L'année 1936, fut marquée par une grève qui paralysa les Etablissements Barthelot entre le mois de juin et le mois d'août.Le conflit portait sur l'application des avantages sociaux accordés aux ouvriers lors de la signature des Accords Matignon. Dès le 4 juillet, une cinquantaine d'ouvriers cessa le travail conduit par Bergougnon, membre de la CGT. Très vite, un piquet de grève fut organisé bloquant l'entrée de l'usine. Le sous-préfet de l'époque, M. Vernay, n'eut de cesse d'essayer de trouver un terrain d'entente entre les parties en présence. Le 3 août, alors que la situation pourrissait depuis un mois, une pétition, réclamant l'évacuation des grévistes, circula à l'initiative de quelques commerçants lapalissois. Le soir même, le sous-préfet de Lapalisse, appliquant un arrêté du Préfet de l'Allier ordonna la levée immédiate du piquet de grève. Le 30 août, un accord fut enfin trouvé sous le patronage de M. Vernay : les salaires furent réévalués à hauteur de 10 %, une partie du personnel renvoyé au début de la grève fut réintégré.Le travail ne reprit que fin septembre. Gilbert Barthelot sortit blessé d e cette épreuve et songea même un temps à se retirer définitivement de la vie associative lapalissoise. Tirant les leçons de ce conflit social, il n'hésita pas par la suite à se séparer des ouvriers manifestant des vélléités syndicales. En revanche, incontestablement, Gilbert Barthelot aimait ses employés comme sans doute seul le fondateur d'une société est capable de le faire. Organisant, chaque année, un banquet, un arbre de Noël et, à partir des années 1950, une excursion annuelle pour tous ses ouvriers, Gilbert Barthelot veillait sur son personnel d'un regard paternaliste.

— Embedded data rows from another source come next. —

/-- Settles O47: the checks stand before the loop, and the loop's only error is the end of `OBUF`. -/
theorem encRunRaisesInOrder : Obligations.EncRunRaisesInOrder := by
  refine fun s => ⟨fun hv => ?_, fun hv hrange => ?_, fun hp hv hcap hover => ?_⟩
  · exact finish_requires_of_false hv encRun s
  · refine exec_of_error (i := .encRun) ?_
    rw [body, requires, if_pos hv, encRun, if_pos hrange]
  · rcases encLoop_cases hp hcap with ⟨-, -, -, hfit⟩ | ⟨-, hloop⟩
    · omega
    · refine exec_of_error (i := .encRun) ?_
      rw [body_encRun_of_le hv hcap, hloop]
      rfl

end Sys2Proof.Laws
end

section
/-! PROOFS. `DEC_RUN` (44 R138 to R142). The loop is followed bit by bit against the walk over the payload bits: the cursor
stands at the first bit the walk has still to read, and `OBUF` starts with the bytes emitted so far. -/

namespace Sys2Proof.Laws

open Sys2Proof.Machine

/-! ## The walk over a bit-string -/

section

variable {nodeAt : NodeIdx → Node} {root cur : NodeIdx} {b : Bool} {bits : Bits} {left : Nat}

theorem decodeBits_of_none_wanted (nodeAt : NodeIdx → Node) (root : NodeIdx) (bits : Bits) (cur : NodeIdx) :
    decodeBits nodeAt root bits cur 0 = ([], 0) := by
  cases bits <;> rfl

/-- At a leaf the walk emits its byte and begins again at the root. -/
theorem decodeBits_cons_of_leaf (h : (nodeAt ((nodeAt cur).child b)).isLeaf = true) :
    decodeBits nodeAt root (b :: bits) cur (left + 1) =
      ((nodeAt ((nodeAt cur).child b)).sym :: (decodeBits nodeAt root bits root left).1,
        (decodeBits nodeAt root bits root left).2 + 1) :=
  if_pos h

theorem decodeBits_cons_of_internal (h : (nodeAt ((nodeAt cur).child b)).isLeaf = false) :
    decodeBits nodeAt root (b :: bits) cur (left + 1) =
      ((decodeBits nodeAt root bits ((nodeAt cur).child b) (left + 1)).1,
        (decodeBits nodeAt root bits ((nodeAt cur).child b) (left + 1)).2 + 1) :=
  if_neg (Bool.eq_false_iff.1 h)

theorem length_decodeBits_le (nodeAt : NodeIdx → Node) (root : NodeIdx) (bits : Bits) (cur : NodeIdx) (left : Nat) :
    (decodeBits nodeAt root bits cur left).1.length ≤ left := by
  induction bits generalizing cur left with
  | nil => exact Nat.zero_le _
  | cons b bits ih =>
    cases left with
    | zero => simp [decodeBits_of_none_wanted]
    | succ left =>
      cases h : (nodeAt ((nodeAt cur).child b)).isLeaf with
      | true =>
        rw [decodeBits_cons_of_leaf h]
        exact Nat.succ_le_succ (ih root left)
      | false =>
        rw [decodeBits_cons_of_internal h]
        exact ih _ _

end

/-! ## The loop's equations -/

section

variable {fuel : Nat} {cur : NodeIdx} {produced : Word} {u t : State} {b : Bool}

theorem decLoop_of_stop (fuel : Nat) (cur : NodeIdx)
    (h : ¬ (produced < u.regs.origSize ∧ u.regs.brPos < u.regs.totalBits)) :
    decLoop fuel cur produced u = .ok (produced, u) := by
  cases fuel with
  | zero => rfl
  | succ fuel => exact if_neg h

variable (hgo : produced < u.regs.origSize ∧ u.regs.brPos < u.regs.totalBits) (hget : brGet u = .ok (b, t))

include hgo hget

/-- A bit that leads to a leaf stores the leaf's byte, and the loop goes on from the root. -/
theorem decLoop_of_leaf (hleaf : (t.nodeAt ((t.nodeAt cur).child b)).isLeaf = true) :
    decLoop (fuel + 1) cur produced u =
      (obufPut produced (t.nodeAt ((t.nodeAt cur).child b)).sym t).bind
        (fun v => decLoop fuel v.regs.root (produced + 1) v) := by
  simp only [decLoop, if_pos hgo, hget, if_pos hleaf]
  cases obufPut produced (t.nodeAt ((t.nodeAt cur).child b)).sym t <;> rfl
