-- ==== Sys2Proof/Config.lean ====
section
/-! DEFINITION. Config.lean: the parameters the spec leaves open (00_scope.md rule R9), the constants it fixes (rule R8), the
reference instantiation the spec prints, and the free value a bus read returns. -/

namespace Sys2Proof

/-- How RECEIVE clears a FIFO overrun: the parameter OVR_CLEAR (R9, R165). -/
inductive OvrClear where
  | none  -- no write is made
  | w1c   -- the block writes M_FIFOOVERRUN to ADDR_IRQFLAGS2
  deriving DecidableEq, Repr

/-- One (address, value) byte pair of the register program (R140). -/
structure CfgEntry where
  addr  : Byte
  value : Byte
  deriving DecidableEq, Repr

/-- CFG, the register program, by the roles of R140; `sync` holds the n sync-word entries. -/
structure RegisterProgram where
  dataModulation : CfgEntry
  fdevMsb        : CfgEntry
  fdevLsb        : CfgEntry
  frfMsb         : CfgEntry
  frfMid         : CfgEntry
  frfLsb         : CfgEntry
  afcControl     : CfgEntry
  lna            : CfgEntry
  rxBandwidth    : CfgEntry
  afcFei         : CfgEntry
  rssiThreshold  : CfgEntry
  preambleLsb    : CfgEntry
  syncConfig     : CfgEntry
  sync           : List CfgEntry
  packetConfig1  : CfgEntry
  payloadLength  : CfgEntry
  nodeAddress    : CfgEntry
  fifoThreshold  : CfgEntry
  deriving DecidableEq, Repr

/-- The list INIT writes, in R140's order: |CFG| = 17 + n. -/
def RegisterProgram.entries (p : RegisterProgram) : List CfgEntry :=
  [p.dataModulation, p.fdevMsb, p.fdevLsb, p.frfMsb, p.frfMid, p.frfLsb, p.afcControl, p.lna,
   p.rxBandwidth, p.afcFei, p.rssiThreshold, p.preambleLsb, p.syncConfig]
  ++ p.sync
  ++ [p.packetConfig1, p.payloadLength, p.nodeAddress, p.fifoThreshold]

/-- A keystream byte KS(seed, index) = value at which the parameter KS departs from its default (R9, R191). -/
structure KeystreamEntry where
  seed  : BitVec 16
  index : Nat
  value : Byte
  deriving DecidableEq, Repr

/-- A seed SEED(product) = value at which the parameter SEED departs from its default (R9, R190). -/
structure SeedEntry where
  product : Byte
  value   : BitVec 16
  deriving DecidableEq, Repr

/-- A width WIDTH(type) = value at which the parameter WIDTH departs from its default (R9, R196). -/
structure WidthEntry where
  type  : Byte
  value : BitVec 4
  deriving DecidableEq, Repr

/-- The parameters of R9. The functions KS, SEED and WIDTH are given by the arguments at which they depart from the
defaults R9's third column names; where two entries speak of one argument the first counts (log entry 12). -/
structure Config where
  addrFifo      : BusAddr
  addrOpmode    : BusAddr
  addrVersion   : BusAddr
  addrIrqflags1 : BusAddr
  addrIrqflags2 : BusAddr
  mModeready    : Byte
  mFifonotempty : Byte
  mFifooverrun  : Byte
  mPacketsent   : Byte
  mPayloadrdy   : Byte
  cfg           : RegisterProgram
  modePollMax   : Nat
  txPollMax     : Nat
  ovrClear      : OvrClear
  ks            : List KeystreamEntry
  seeds         : List SeedEntry
  widths        : List WidthEntry
  deriving DecidableEq, Repr

/-- The configuration of the machine after reset: the reference addresses and masks of R9, the CFG, MODE_POLL_MAX = 4,
TX_POLL_MAX = 4 and OVR_CLEAR = W1C of 95_test_vectors.md, and KS, SEED and WIDTH at their defaults. PRESUMED, unsafe (log
entry 3): these are one instantiation of the parameters; claims quantify over the state, hence over every configuration. -/
def Config.reference : Config where
  addrFifo      := 0x00
  addrOpmode    := 0x01
  addrVersion   := 0x10
  addrIrqflags1 := 0x27
  addrIrqflags2 := 0x28
  mModeready    := 0x80
  mFifonotempty := 0x40
  mFifooverrun  := 0x10
  mPacketsent   := 0x08
  mPayloadrdy   := 0x04
  cfg :=
    { dataModulation := ⟨0x02, 0x00⟩
      fdevMsb        := ⟨0x05, 0x01⟩
      fdevLsb        := ⟨0x06, 0xEC⟩
      frfMsb         := ⟨0x07, 0x6C⟩
      frfMid         := ⟨0x08, 0x93⟩
      frfLsb         := ⟨0x09, 0x33⟩
      afcControl     := ⟨0x0B, 0x00⟩
      lna            := ⟨0x18, 0x08⟩
      rxBandwidth    := ⟨0x19, 0x43⟩
      afcFei         := ⟨0x1E, 0x2C⟩
      rssiThreshold  := ⟨0x29, 0xDC⟩
      preambleLsb    := ⟨0x2D, 0x03⟩
      syncConfig     := ⟨0x2E, 0x88⟩
      sync           := [⟨0x2F, 0x2D⟩, ⟨0x30, 0xD4⟩]
      packetConfig1  := ⟨0x37, 0xA0⟩
      payloadLength  := ⟨0x38, 0x42⟩
      nodeAddress    := ⟨0x39, 0x06⟩
      fifoThreshold  := ⟨0x3C, 0x81⟩ }
  modePollMax := 4
  txPollMax   := 4
  ovrClear    := .w1c
  ks          := []
  seeds       := []
  widths      := []

/-- FREE VALUE (log entry 2): the byte the transceiver answers to the n-th bus read when the state's list of answers is
used up. R5: "every byte returned by a bus read is a free input of the step (an oracle answer)". It has no body. -/
opaque Config.busAnswer : Nat → Byte

/-- VERSION_EXPECTED = 36 (R8). -/
def Config.versionExpected : Byte := 36

/-- MIN_R1_MSGLEN = 13 (R8). -/
def Config.minR1Msglen : Nat := 13

/-- MAX_R1_MSGLEN = 15 (R8). -/
def Config.maxR1Msglen : Nat := 15

/-- MAX_FIFO_BUFFER = 66 (R8): the greatest frame and the size of FBUF. -/
def Config.maxFifoBuffer : Nat := 66

/-- CRYPT_PID = 242 (R8). -/
def Config.cryptPid : Byte := 242

/-- SYNC_BYTES_MAX = 8 (R8). -/
def Config.syncBytesMax : Nat := 8

/-- The most records a frame of 66 bytes can hold (R34). -/
def Config.maxRecords : Nat := 28

end Sys2Proof
end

Demeuré conseiller municipal pendant l'Occupation, Gilbert Barthelot fut écarté des affaires communales par le Comité de Libération en 1944. De retour en 1947, il conduisit une Liste Républicaine d'Action Communale qui obtint 6 sièges au second tour des élections municipales. En 1953, alors que le maire sortant, Charles Bécaud, ne se représentait pas Gilbert Barthelot mena à la victoire une Liste Républicaine. Sous son unique mandat de maire (1953-1959), Gilbert Barthelot encouragea le redressement de l'agriculture cantonale (reconstruction du marché couvert incendié en 1943 construction de cases pour les marchands ambulants, création de nouveaux concours primés), chercha à développer l'attractivité touristique de sa ville (création d'un camping municipal en 1956,soutien apporté à la famille de Chabannes lors de la création du spectacle Son et Lumière en 1955 et poursuivit la modernisation des infrastructures communales (voirie, réseau d'adduction d'eau, éclairage public...). Gilbert Barthelot se retira de la vie politique locale en 1959 et assura la direction de son entreprise jusqu'en 1965. Sans enfant (le couple Barthelot avait perdu leur seul enfant, Louis, mort à l'âge de 16 ans en 1926), il transmit les rênes de sa société au mari de sa nièce, M. Jean Rimoux. Opéré à la suite d'une mauvaise chute au printemps 1968, sa santé ne cessa alors de s'altérer. Gilbert Barthelot s'en alla le 31 août 1968.
Une impasse de Lapalisse porte son nom le long de son ancienne
usine transformée en 1997 en un Musée d'Art brut.
S. HUG
(HUGSTEPHANE@aol.com)
lundi 25 février 2008
Auguste Coche, ou l'ardeur du combat républicain

COCHE Auguste
(Jouet-sur-l'Aubois - Cher - 1869 - Lapalisse 1941)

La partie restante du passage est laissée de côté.